Evatt believes his own style is a mixture of new and old and at Barrow he introduced some idiosyncratic processes which may now be on their way to Lostock.

“I treat players as human beings,” he said. “Every morning I have a simple sign-in sheet in my office, not just to know that they are in and not late, but for me to have that social contact. I can ask them how they slept, if there are problems at home, you have to have that bond and relationship, that empathy, and then all of a sudden on a football pitch they will start going that extra mile for you.

“My non-negotiables are for every dead ball, especially goal kicks, we have to show for the ball. My back three or four, whatever I play with, the centre-backs have to show for the ball. We don’t like kicking the ball long, I just believe it turns it into a 50-50, a fight ball. The more we can keep possession and draw teams on to us, we have good pace in the team, so the more opposition players try to press us, we can hurt them.

“Another main one is that we always run in at half time. You might find that strange but body language is huge in football, going back to the mental side of the game. My team is wining or losing and regardless of the conditions you see my players puff their chests out and run in to a changing room – it sends the message ‘we are ready’.

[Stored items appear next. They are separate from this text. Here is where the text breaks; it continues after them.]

-- ==== Sys2Proof/Laws/State.lean ====
section
/-! SUPPORT. What each update of the state leaves alone and what it sets: one lemma per field. -/

namespace Sys2Proof.Laws

open Sys2Proof.Machine

/-! ### setPc -/

section
variable (s : State) (v : Word)
@[simp] theorem setPc_others : (s.setPc v).others = s.others := rfl
@[simp] theorem setPc_gangs : (s.setPc v).gangs = s.gangs := rfl
@[simp] theorem setPc_jobs : (s.setPc v).jobs = s.jobs := rfl
@[simp] theorem setPc_transfers : (s.setPc v).transfers = s.transfers := rfl
@[simp] theorem setPc_streams : (s.setPc v).streams = s.streams := rfl
@[simp] theorem setPc_cairnBlocks : (s.setPc v).cairnBlocks = s.cairnBlocks := rfl
@[simp] theorem setPc_nextKey : (s.setPc v).nextKey = s.nextKey := rfl
@[simp] theorem setPc_dies : (s.setPc v).dies = s.dies := rfl
@[simp] theorem setPc_module : (s.setPc v).module = s.module := rfl
@[simp] theorem setPc_mem : (s.setPc v).mem = s.mem := rfl
@[simp] theorem setPc_stale : (s.setPc v).stale = s.stale := rfl
@[simp] theorem setPc_waits : (s.setPc v).waits = s.waits := rfl
@[simp] theorem setPc_ticks : (s.setPc v).ticks = s.ticks := rfl
@[simp] theorem setPc_agenda : (s.setPc v).agenda = s.agenda := rfl
@[simp] theorem setPc_args : (s.setPc v).args = s.args := rfl
@[simp] theorem setPc_stopAfter : (s.setPc v).stopAfter = s.stopAfter := rfl
@[simp] theorem setPc_loose : (s.setPc v).loose = s.loose := rfl
@[simp] theorem setPc_hart_id : (s.setPc v).hart.id = s.hart.id := rfl
@[simp] theorem setPc_hart_cond : (s.setPc v).hart.cond = s.hart.cond := rfl
@[simp] theorem setPc_hart_pc : (s.setPc v).hart.pc = v := rfl
@[simp] theorem setPc_hart_x : (s.setPc v).hart.x = s.hart.x := rfl
@[simp] theorem setPc_hart_retired : (s.setPc v).hart.retired = s.hart.retired := rfl
@[simp] theorem setPc_hart_iw0 : (s.setPc v).hart.iw0 = s.hart.iw0 := rfl
@[simp] theorem setPc_hart_iw1 : (s.setPc v).hart.iw1 = s.hart.iw1 := rfl
@[simp] theorem setPc_hart_loop0 : (s.setPc v).hart.loop0 = s.hart.loop0 := rfl
@[simp] theorem setPc_hart_loop1 : (s.setPc v).hart.loop1 = s.hart.loop1 := rfl
@[simp] theorem setPc_hart_fp : (s.setPc v).hart.fp = s.hart.fp := rfl
@[simp] theorem setPc_hart_vec : (s.setPc v).hart.vec = s.hart.vec := rfl
@[simp] theorem setPc_hart_mat : (s.setPc v).hart.mat = s.hart.mat := rfl
@[simp] theorem setPc_hart_chain : (s.setPc v).hart.chain = s.hart.chain := rfl
@[simp] theorem setPc_hart_priv : (s.setPc v).hart.priv = s.hart.priv := rfl
@[simp] theorem setPc_hart_eff : (s.setPc v).hart.eff = s.hart.eff := rfl
@[simp] theorem setPc_hart_eng : (s.setPc v).hart.eng = s.hart.eng := rfl
@[simp] theorem setPc_hart_order : (s.setPc v).hart.order = s.hart.order := rfl

end
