theorem imm_I (imm : BitVec 16) : fImm16 (packI imm m rd rs1) = imm := by
  simp (disch := decide) only [fImm16, packI, field_high, field_low, field_whole, Nat.reduceSub]

theorem rd_I (imm : BitVec 16) : fRd (packI imm m rd rs1) = rd := by
  simp (disch := decide) only [fRd, packI, field_high, field_low, field_whole, Nat.reduceSub]

theorem rs1_I (imm : BitVec 16) : fRs1 (packI imm m rd rs1) = rs1 := by
  simp (disch := decide) only [fRs1, packI, field_high, field_low, field_whole, Nat.reduceSub]

theorem major_B (c : BitVec 3) (imm : BitVec 13) : fMajor (packB c imm m rd rs1) = m := by
  simp (disch := decide) only [fMajor, packB, field_high, field_low, field_whole, Nat.reduceSub]

theorem cond_B (c : BitVec 3) (imm : BitVec 13) : (packB c imm m rd rs1).extractLsb' 29 3 = c := by
  simp (disch := decide) only [packB, field_high, field_low, field_whole, Nat.reduceSub]

theorem imm_B (c : BitVec 3) (imm : BitVec 13) : (packB c imm m rd rs1).extractLsb' 16 13 = imm := by
  simp (disch := decide) only [packB, field_high, field_low, field_whole, Nat.reduceSub]

theorem rd_B (c : BitVec 3) (imm : BitVec 13) : fRd (packB c imm m rd rs1) = rd := by
  simp (disch := decide) only [fRd, packB, field_high, field_low, field_whole, Nat.reduceSub]

theorem rs1_B (c : BitVec 3) (imm : BitVec 13) : fRs1 (packB c imm m rd rs1) = rs1 := by
  simp (disch := decide) only [fRs1, packB, field_high, field_low, field_whole, Nat.reduceSub]

theorem major_mem (size : BitVec 3) (off : BitVec 13) : fMajor (memWord m size off rd rs1) = m := major_I rd rs1 m _

theorem rd_mem (size : BitVec 3) (off : BitVec 13) : fRd (memWord m size off rd rs1) = rd := rd_I rd rs1 m _

theorem rs1_mem (size : BitVec 3) (off : BitVec 13) : fRs1 (memWord m size off rd rs1) = rs1 := rs1_I rd rs1 m _

theorem size_mem (size : BitVec 3) (off : BitVec 13) : (memWord m size off rd rs1).extractLsb' 16 3 = size := by
  simp (disch := decide) only [memWord, packI, field_high, field_low, field_whole, Nat.reduceSub]

theorem off_mem (size : BitVec 3) (off : BitVec 13) : (memWord m size off rd rs1).extractLsb' 19 13 = off := by
  simp (disch := decide) only [memWord, packI, field_high, field_low, field_whole, Nat.reduceSub]

theorem major_fp (op : BitVec 6) (a : FArgs) : fMajor (fpWord op a) = 0x12#6 := major_R _ _ _ _ _

theorem op_fp (op : BitVec 6) (a : FArgs) : (fpWord op a).extractLsb' 16 6 = op := by
  simp (disch := decide) only [fpWord, packR, field_high, field_low, field_whole, Nat.reduceSub]

theorem args_fp (op : BitVec 6) (a : FArgs) : fF (fpWord op a) = a := by
  simp (disch := decide) only [fF, fRs1, fRs2, fRd, fpWord, packR, field_high, field_low, field_whole, Nat.reduceSub]

theorem major_amo (op : BitVec 4) (a : AmoArgs) : fMajor (amoWord op a) = 0x13#6 := major_R _ _ _ _ _

theorem op_amo (op : BitVec 4) (a : AmoArgs) : (amoWord op a).extractLsb' 23 4 = op := by
  simp (disch := decide) only [amoWord, packR, field_high, field_low, field_whole, Nat.reduceSub]

theorem args_amo (op : BitVec 4) (a : AmoArgs) : fA (amoWord op a) = a := by
  simp (disch := decide) only [fA, fRs1, fRs2, fRd, amoWord, packR, field_high, field_low, field_whole, Nat.reduceSub]

theorem major_ladder (pd : BitVec 6) (fn : BitVec 5) : fMajor (ladderWord rs2 pd fn rd rs1) = 0x30#6 := major_R _ _ _ _ _

theorem rd_ladder (pd : BitVec 6) (fn : BitVec 5) : fRd (ladderWord rs2 pd fn rd rs1) = rd := rd_R _ _ _ _ _

theorem rs1_ladder (pd : BitVec 6) (fn : BitVec 5) : fRs1 (ladderWord rs2 pd fn rd rs1) = rs1 := rs1_R _ _ _ _ _

theorem rs2_ladder (pd : BitVec 6) (fn : BitVec 5) : fRs2 (ladderWord rs2 pd fn rd rs1) = rs2 := rs2_R _ _ _ _ _

theorem fn_ladder (pd : BitVec 6) (fn : BitVec 5) : (ladderWord rs2 pd fn rd rs1).extractLsb' 16 5 = fn := by
  simp (disch := decide) only [ladderWord, packR, field_high, field_low, field_whole, Nat.reduceSub]

theorem pd_ladder (pd : BitVec 6) (fn : BitVec 5) : (ladderWord rs2 pd fn rd rs1).extractLsb' 21 6 = pd := by
  simp (disch := decide) only [ladderWord, packR, field_high, field_low, field_whole, Nat.reduceSub]

theorem major_effect (pg fn : BitVec 4) : fMajor (effectWord rs2 pg fn rd rs1) = 0x31#6 := major_R _ _ _ _ _

theorem rd_effect (pg fn : BitVec 4) : fRd (effectWord rs2 pg fn rd rs1) = rd := rd_R _ _ _ _ _

theorem rs1_effect (pg fn : BitVec 4) : fRs1 (effectWord rs2 pg fn rd rs1) = rs1 := rs1_R _ _ _ _ _

theorem rs2_effect (pg fn : BitVec 4) : fRs2 (effectWord rs2 pg fn rd rs1) = rs2 := rs2_R _ _ _ _ _

theorem fn_effect (pg fn : BitVec 4) : (effectWord rs2 pg fn rd rs1).extractLsb' 16 4 = fn := by
  simp (disch := decide) only [effectWord, packR, field_high, field_low, field_whole, Nat.reduceSub]

theorem pg_effect (pg fn : BitVec 4) : (effectWord rs2 pg fn rd rs1).extractLsb' 20 4 = pg := by
  simp (disch := decide) only [effectWord, packR, field_high, field_low, field_whole, Nat.reduceSub]

theorem zero_effect (pg fn : BitVec 4) : (effectWord rs2 pg fn rd rs1).extractLsb' 24 3 = 0#3 := by
  simp (disch := decide) only [effectWord, packR, field_high, field_low, field_whole, Nat.reduceSub]

end Formats

/-! ### Bodies of format V -/

/-- Bit 4 of a five-bit field apart from the rest. -/
theorem high_bit : ∀ v : BitVec 5, v.toNat ≤ 15 →
    v.getLsbD 4 = false ∧ (v ||| 0x10#5).getLsbD 4 = true ∧ v &&& 0xF#5 = v ∧ (v ||| 0x10#5) &&& 0xF#5 = v := by decide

“In the tunnel we want the players to speak and shout loud. Shoulders back, chest out, just to give that message that you should be fearful of our confidence and beliefs. It’s a huge part of the game which is overlooked, for me.”

It is clear from listening to Evatt’s managerial philosophies that he has been taking notes from some of the top names in the game.

Whether he can implement Pep’s “six second” ball recovery rule in League Two in the same successful way he did in the windy wilds of Barrow remains to be seen.

Evatt is insistent that the quality football he played last season was down to repetition on the training ground, and so it would be no surprise to see Bolton’s players return early in preparation for the new season ahead.

It seems some time since Wanderers fans were genuinely proud of the style of football their team played. There were false starts for Hill and Neil Lennon, and something to be said for the mechanical way Parkinson’s side carved out results in spells of their promotion push in 2016/17.

Perhaps not since the days that Stu Holden, Mark Davies, Chung-Yong Lee and Co patrolled the midfield under Owen Coyle a decade ago could we have truly described the terraces as content, however, and if Evatt gets his way, that may be soon about to change.

“It’s massively ballsy,” Evatt said of his approach in an interview recently. “But what is football? What do you believe in? I believe that football is there as an entertainment industry. Supporters work hard, 9-5, five or six days a week, to be able to afford to come to football. If my team are just going to set up to win games by set pieces and long balls, it’s not what I would want to spend my hard-earned money to watch.”